This post is inspired by Alain de Botton and his quote, “Travel agents would be wiser to ask us what we hope to change about our lives rather than simply where we wish to go.”

As I read those words in his book “A Week at the Airport” suddenly many of the journeys taken made sense. The journeys often reflect how we may be feeling inside, what we would want to change about ourselves, or what we are craving for outside of our daily routines. I realized how much more profound the process of choosing where you go is an inward reflection.

It’s more than where you go.

The time(s) I’ve gone to NYC. I needed inspiration. I wanted to reset myself. When I feel confused about the direction I am headed, suddenly NYC comes to mind. Winding through the streets, staying out late, taking the subway, jumping in the MOMA, having a coffee at the Marlton, all of this helps me find a sense of direction. There’s something about getting lost in a big city that helps me find my way.

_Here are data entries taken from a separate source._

theorem met_TreeMessages_3 : ∃ (x : Rx) (q : Nat) (s : State), x.port < 16 ∧ q < 8192 ∧ linked s x.port = true ∧ ((portRole s x.port = 1 ∨ portRole s x.port = 2)) := ⟨{ port := 4 }, 9, withFabric upRegs, by decide⟩

theorem met_TreeMessages_4 : ∃ (x : Rx) (k n : Nat) (r : TreeRec) (s : State), x.port < 24 ∧ k < 16 ∧ treeOn s x.port k false = some r := ⟨{ port := 1 }, 0, 6, tree0, withFabric upRegs, by decide⟩

theorem met_TreeMessages_5 : ∃ (x : Rx) (k mode step base : Nat) (r : TreeRec) (s : State), x.port < 24 ∧ k < 16 ∧ treeOn s x.port k true = some r := ⟨{ port := 0 }, 0, 1, 0, 0, tree0, withFabric upRegs, by decide⟩

theorem met_TreeMessages_6 : ∃ (x : Rx) (k origin seg : Nat) (r : TreeRec) (s : State), x.port < 24 ∧ k < 16 ∧ portUp s x.port = true ∧ treeRec s k = some r ∧ (treePorts r).contains x.port = true ∧ treeState s k ≠ 4 := ⟨{ port := 1 }, 0, 9, 1, tree0, withFabric upRegs, by decide⟩

theorem met_TreeMessages_7 : ∃ (x : Rx) (k flag step : Nat) (r : TreeRec) (s : State), x.port < 24 ∧ k < 16 ∧ treeOn s x.port k false = some r := ⟨{ port := 3 }, 1, 1, 0, tree1, withFabric upRegs, by decide⟩

theorem met_TreePacketsAndSums_1 : ∃ (x : Rx) (p i : Nat) (k : Packet) (r : TreeRec) (s : State), p = x.port ∧ p < 24 ∧ portUp s p = true ∧ k.crcOk = true ∧ k.fabricId = (settings s).fabricId ∧ treeOn s p k.tree false = some r ∧ treeState s k.tree ≠ 0 ∧ treeState s k.tree ≠ 4 ∧ k.step = stepOf s k.tree ∧ inTree r k.seg = true ∧ raMode s k.tree = false ∧ (tree s k.tree).finished.contains k.seg = false ∧ inWin (tree s k.tree).base k.seg = true ∧ isBackup s r p = false ∧ i = positionOf s r p ∧ i < (segOf r (tree s k.tree) k.seg).positions.length ∧ goneBefore (tree s k.tree) i k.seg = false ∧ ((segOf r (tree s k.tree) k.seg).positions.getD i {}).dropped = false ∧ ((segOf r (tree s k.tree) k.seg).positions.getD i {}).taken = none := ⟨{ port := 1 }, 1, 1, somePacket 0 1, tree0, withFabric upRegs, by decide +kernel⟩

theorem met_TreePacketsAndSums_2 : ∃ (x : Rx) (k : Packet) (r : TreeRec) (s : State), x.port < 24 ∧ portUp s x.port = true ∧ k.crcOk = true ∧ k.fabricId = (settings s).fabricId ∧ treeOn s x.port k.tree false = some r ∧ treeState s k.tree ≠ 0 ∧ treeState s k.tree ≠ 4 ∧ k.step = stepOf s k.tree ∧ inTree r k.seg = true ∧ raMode s k.tree = true ∧ r.root = true ∧ (tree s k.tree).finished.contains k.seg = false ∧ inWin (tree s k.tree).base k.seg = true ∧ (segOf r (tree s k.tree) k.seg).raHeard.any (fun h => h.1 == k.position) = false := ⟨{ port := 3 }, somePacket 1 1, tree1, withFabric (upRegs ++ [(treeReg 1 0, 2 ^ 28 + 2 ^ 27)]), by decide +kernel⟩

theorem met_TreePacketsAndSums_3 : ∃ (x : Rx) (k : Packet) (r : TreeRec) (s : State), x.port < 24 ∧ portUp s x.port = true ∧ k.crcOk = true ∧ k.fabricId = (settings s).fabricId ∧ treeOn s x.port k.tree false = some r ∧ treeState s k.tree ≠ 0 ∧ treeState s k.tree ≠ 4 ∧ k.step = stepOf s k.tree ∧ inTree r k.seg = true ∧ raMode s k.tree = true ∧ r.root = false := ⟨{ port := 1 }, somePacket 0 1, tree0, withFabric (upRegs ++ [(treeReg 0 0, 2 ^ 28 + 2 ^ 27)]), by decide +kernel⟩

theorem met_TreePacketsAndSums_4 : ∃ (k g : Nat) (bad : Bool) (r : TreeRec) (s : State), k < 16 ∧ treeRec s k = some r ∧ ((treeState s k = 1 ∨ treeState s k = 2)) ∧ inTree r g = true ∧ inWin (tree s k).base g = true ∧ (tree s k).finished.contains g = false ∧ raMode s k = false ∧ s.nv.retiredAdders.contains (adderPort r) = false ∧ ((r.root = true ∨ maySend s r g = true)) ∧ (positionsOf (takeBackups s r g) r).all (resolved (takeBackups s r g) r g) = true ∧ (bad && withinWindow s 4 (adderPort r)) = false := ⟨1, 1, true, tree1, { withFabric upRegs with fabric := { trees := [(1, { absent := [(0, 0), (1, 0)] })] } }, by decide +kernel⟩

theorem met_TreePacketsAndSums_5 : ∃ (x : Rx) (p : Nat) (k : Packet) (r : TreeRec) (s : State), p = x.port ∧ p < 24 ∧ portUp s p = true ∧ k.crcOk = true ∧ k.fabricId = (settings s).fabricId ∧ treeOn s p k.tree true = some r ∧ treeState s k.tree ≠ 0 ∧ treeState s k.tree ≠ 4 ∧ k.step = stepOf s k.tree ∧ inTree r k.seg = true ∧ (tree s k.tree).params.contains k.seg = false ∧ (tree s k.tree).params.length + 1 < r.segCount := ⟨{ port := 0 }, 0, somePacket 0 1, tree0, withFabric upRegs, by decide +kernel⟩
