-- ==== Sys2Proof/Machine/Step.lean ====
section
/-! DEFINITION. One step of the machine, and a state that runs a given instruction next. -/

namespace Sys2Proof.Machine

/-- One operation of the machine: the next one the outside requests, a STEP when it requests none
(`00_scope.md` rule R12). -/
def step (s : State) : Host.Outcome State Fault Refusal := Sys2Proof.Machine.nextOperation s

/-- `s` with an instruction of the opcode table placed so that the very next step fetches and runs it. It stands for
the LOAD a program comes to run by (`70_reset_and_hazards.md` rule R258; assumption 24). -/
def State.withFetchWord (s : State) (nbits w : Nat) : State := s.placeWord (Sys2Proof.tableWord nbits w)

end Sys2Proof.Machine
end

 The time I went to Nicaragua as a solo traveler with a group of people I didn’t know. It was a time where I felt alone in the work I do, and wanted to be with other travelers who had the same passion as me. I had many insecurities about my work, and was thirsting for a sense of connection. That one week in Nicaragua spring boarded my confidence in pursuing the blog. Many friendships were formed, and they continue to inspire me in my day to day work. 

The time I needed a serious reality check. I almost avoided Vietnam in total, but deep down I knew the need for something as culturally shocking as Hanoi (three days, sleeping 2 nights in a shared train car, and eating the craziest food) I wanted (needed) to be more grounded. 

The time I went to France by myself. Being part French is wildly confusing. I often don’t feel connected with American culture. At the same time I’m not entirely French, with very American tendencies. I wanted to know more about who I am and desired to find the roots of my intertwined heritage. Two weeks in France, visiting friends and family, put together pieces of who I am at the core, helping me embrace even more of my “French side.”

As I look back though these few examples, there was so much I wanted to change about myself in those moments. I didn’t realize that often where I went was a reflection of an inward struggle I was longing to resolve.

For the next destination I pick, I’ll be sure to ask not “Where do I want to go?” but, “What do I want to change about my life?”